To do —
Work through the entries below and show every line in which "comment" is found.
(Beginning of Data supplied)
-- ==== Sys2Proof/Word.lean ====
section
/-! DEFINITION. The bit-vector types of the engine, every width fixed by R7 and R40. -/

namespace Sys2Proof

/-- An input byte, the unit of `ByteStep`: 8 bits (R7). -/
abbrev Byte := BitVec 8

/-- An input word, the operand of `WORD`: 16 bits (R7). -/
abbrev Word := BitVec 16

/-- The accumulator, a table entry, a result: 32 bits (R7, R11). -/
abbrev Acc := BitVec 32

/-- A command word of format `CMD18`: 18 bits (R40). -/
abbrev CmdWord := BitVec 18

end Sys2Proof
end

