-- ==== Sys2Proof/Machine/Step.lean ====
section
/-! DEFINITION. One step of the machine: the next edge of the host's stream. -/

namespace Sys2Proof.Machine

/-- The next edge is taken off the host's stream and delivered. With no edge left the host presents
nothing and the block holds its state: it never stops by itself (R62, R86; log 5). -/
def step (s : State) : Host.Outcome State Fault Refusal :=
  match s.pending with
  | [] => .next s
  | e :: es => deliver e (s.withPending es)

/-- The command word `w` presented and accepted at the very next edge, before the rest of the host's
stream (log 1); a number that does not fit the 18-bit port cannot be presented (log 10). -/
def State.withFetchWord (s : State) (nbits w : Nat) : State :=
  match cmdOfTableWord nbits w with
  | none => s
  | some x => s.withPending (acceptedEdge x :: s.pending)

end Sys2Proof.Machine
end

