-- ==== Sys2Proof/Machine/Core.lean ====
section
/-! DEFINITION. The machine as the host's interface takes it. -/

def Sys2Proof.core : Host.Core :=
  { State := Sys2Proof.Machine.State
    Fault := Sys2Proof.Machine.Fault
    Refusal := Sys2Proof.Machine.Refusal
    step := Sys2Proof.Machine.step
    reset := Sys2Proof.Machine.State.reset }
end

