/-- 30_encoding.md section 6: the text of a command assembles to that command, with or without a
comment after it (which blanks may stand around a token is the model's choice, log 9). -/
def Obligations.AssemblerReadsBackRenderedCommands : Prop :=
  ∀ (i : Instr) (comment : List Char),
    assembleLine (renderLine i) = .ok [i] ∧
    assembleLine (renderLine i ++ ' ' :: ';' :: comment) = .ok [i]

/-- 30_encoding.md section 6: the text of `CRC32` over a written list of any length assembles to the
transaction over its words (blanks as in log 9). -/
def Obligations.AssemblerExpandsCrc32Lines : Prop :=
  ∀ ws : List Word, assembleLine (renderCrc32 ws) = .ok (transaction ws)

/-- 30_encoding.md section 6: a repetition `[a, b]*n` may stand inside the brackets of `CRC32`, beside
values and other repetitions and inside a repetition too, and stands for its words `n` times (blanks
and decimal counts as in log 9). -/
def Obligations.AssemblerExpandsRepetitionsInsideBrackets : Prop :=
  ∀ seq : WordSeq, hasElements seq = true →
    assembleLine (renderCrc32Elements seq) = .ok (transaction (wordsOf seq))
end

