-- ==== Sys2Proof/Laws/Assembler.lean ====
section
/-! SUPPORT. The small lemmas of the assembler: numerals are read back from their text, their
characters are no token of their own, and they stand in one token. -/

namespace Sys2Proof.Machine

/-- A hexadecimal digit is read back, and is no blank, comment mark or punctuation. -/
theorem hexDigit_props : ∀ v : BitVec 4, hexValue (hexDigit v) = some v.toNat ∧
    hexDigit v ≠ ' ' ∧ (hexDigit v != ';') = true ∧ isPunctuation (hexDigit v) = false := by
  decide +kernel

/-- The four hexadecimal digits of a word give its number. -/
theorem nibbles_toNat (w : Word) :
    (((w.extractLsb' 12 4).toNat * 16 + (w.extractLsb' 8 4).toNat) * 16 +
      (w.extractLsb' 4 4).toNat) * 16 + (w.extractLsb' 0 4).toNat = w.toNat := by
  have := w.isLt
  simp only [BitVec.extractLsb'_toNat, Nat.shiftRight_eq_div_pow]
  omega

/-- The text of a value is read back. -/
theorem parseValue_renderValue (w : Word) : parseValue (renderValue w) = some w.toNat := by
  simp only [renderValue, parseValue, hexDigit_props, nibbles_toNat]

/-- A run of characters that are no blank and no punctuation goes on the token being read. -/
theorem tokensFrom_plain (cur cs rest : List Char)
    (h : ∀ c ∈ cs, c ≠ ' ' ∧ isPunctuation c = false) :
    tokensFrom cur (cs ++ rest) = tokensFrom (cur ++ cs) rest := by
  induction cs generalizing cur with
  | nil => simp
  | cons c cs ih =>
    have hc := h c (by simp)
    rw [List.cons_append, tokensFrom, if_neg hc.1, if_neg (by simp [hc.2]),
      ih _ (fun d hd => h d (by simp [hd]))]
    simp

/-- A punctuation mark ends the token being read and is a token by itself. -/
theorem tokensFrom_punctuation (cur rest : List Char) {c : Char} (hb : c ≠ ' ')
    (hp : isPunctuation c = true) :
    tokensFrom cur (c :: rest) = pendingToken cur ++ [c] :: tokensFrom [] rest := by
  rw [tokensFrom, if_neg hb, if_pos hp]

/-- A blank ends the token being read. -/
theorem tokensFrom_blank (cur rest : List Char) :
    tokensFrom cur (' ' :: rest) = pendingToken cur ++ tokensFrom [] rest := by
  rw [tokensFrom, if_pos rfl]

/-- The characters of a value go on the token being read. -/
theorem renderValue_plain (w : Word) :
    ∀ c ∈ renderValue w, c ≠ ' ' ∧ isPunctuation c = false := by
  intro c hc
  simp only [renderValue, List.mem_cons, List.not_mem_nil, or_false] at hc
  rcases hc with rfl | rfl | rfl | rfl | rfl | rfl
  · decide
  · decide
  all_goals exact ⟨(hexDigit_props _).2.1, (hexDigit_props _).2.2.2⟩

/-- Reading decimal digits after others. -/
theorem decimalFrom_append (n : Nat) (ds es : List Char) :
    decimalFrom n (ds ++ es) = (decimalFrom n ds).bind (fun m => decimalFrom m es) := by
  induction ds generalizing n with
  | nil => rfl
  | cons d ds ih =>
    simp only [List.cons_append, decimalFrom]
    split
    · exact ih _
    · rfl

/-- One decimal digit is read back, and is no blank, comment mark or punctuation. -/
theorem digitChar_props : ∀ d < 10, (∀ n, decimalFrom n [Nat.digitChar d] = some (n * 10 + d)) ∧
    Nat.digitChar d ≠ ' ' ∧ (Nat.digitChar d != ';') = true ∧
    isPunctuation (Nat.digitChar d) = false := by
  intro d hd
  interval_cases d <;> exact ⟨fun _ => rfl, by decide, by decide, by decide⟩

/-- A decimal number is read back. -/
theorem decimalFrom_toDigits (n : Nat) : decimalFrom 0 (Nat.toDigits 10 n) = some n := by
  induction n using Nat.strongRecOn with
  | ind n ih =>
    by_cases h : n < 10
    · rw [Nat.toDigits_of_lt_base h, (digitChar_props n h).1 0]; simp
    · rw [Nat.toDigits_of_base_le (by decide) (by omega), decimalFrom_append,
        ih _ (by omega), Option.bind_some, (digitChar_props _ (Nat.mod_lt _ (by decide))).1]
      congr 1; omega

/-- The characters of a decimal number. -/
theorem toDigits_plain (n : Nat) : ∀ c ∈ Nat.toDigits 10 n,
    c ≠ ' ' ∧ isPunctuation c = false ∧ (c != ';') = true := by
  induction n using Nat.strongRecOn with
  | ind n ih =>
    by_cases h : n < 10
    · rw [Nat.toDigits_of_lt_base h]
      have := digitChar_props n h
      intro c hc
      rw [List.mem_singleton.1 hc]
      exact ⟨this.2.1, this.2.2.2, this.2.2.1⟩
    · rw [Nat.toDigits_of_base_le (by decide) (by omega)]
      intro c hc
      rcases List.mem_append.1 hc with hc | hc
      · exact ih _ (by omega) c hc
      · have := digitChar_props _ (Nat.mod_lt n (show 10 > 0 by decide))
        rw [List.mem_singleton.1 hc]
        exact ⟨this.2.1, this.2.2.2, this.2.2.1⟩

/-- A repetition count is read back. -/
theorem parseDecimal_toDigits (n : Nat) : parseDecimal (Nat.toDigits 10 n) = some n := by
  rw [parseDecimal, if_neg Nat.toDigits_ne_nil, decimalFrom_toDigits]

end Sys2Proof.Machine
end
(End of Data supplied)
Response for this exercise —
comment after it (which blanks may stand around a token is the model's choice, log 9). -/
  ∀ (i : Instr) (comment : List Char),
    assembleLine (renderLine i ++ ' ' :: ';' :: comment) = .ok [i]
/-- A hexadecimal digit is read back, and is no blank, comment mark or punctuation. -/
/-- One decimal digit is read back, and is no blank, comment mark or punctuation. -/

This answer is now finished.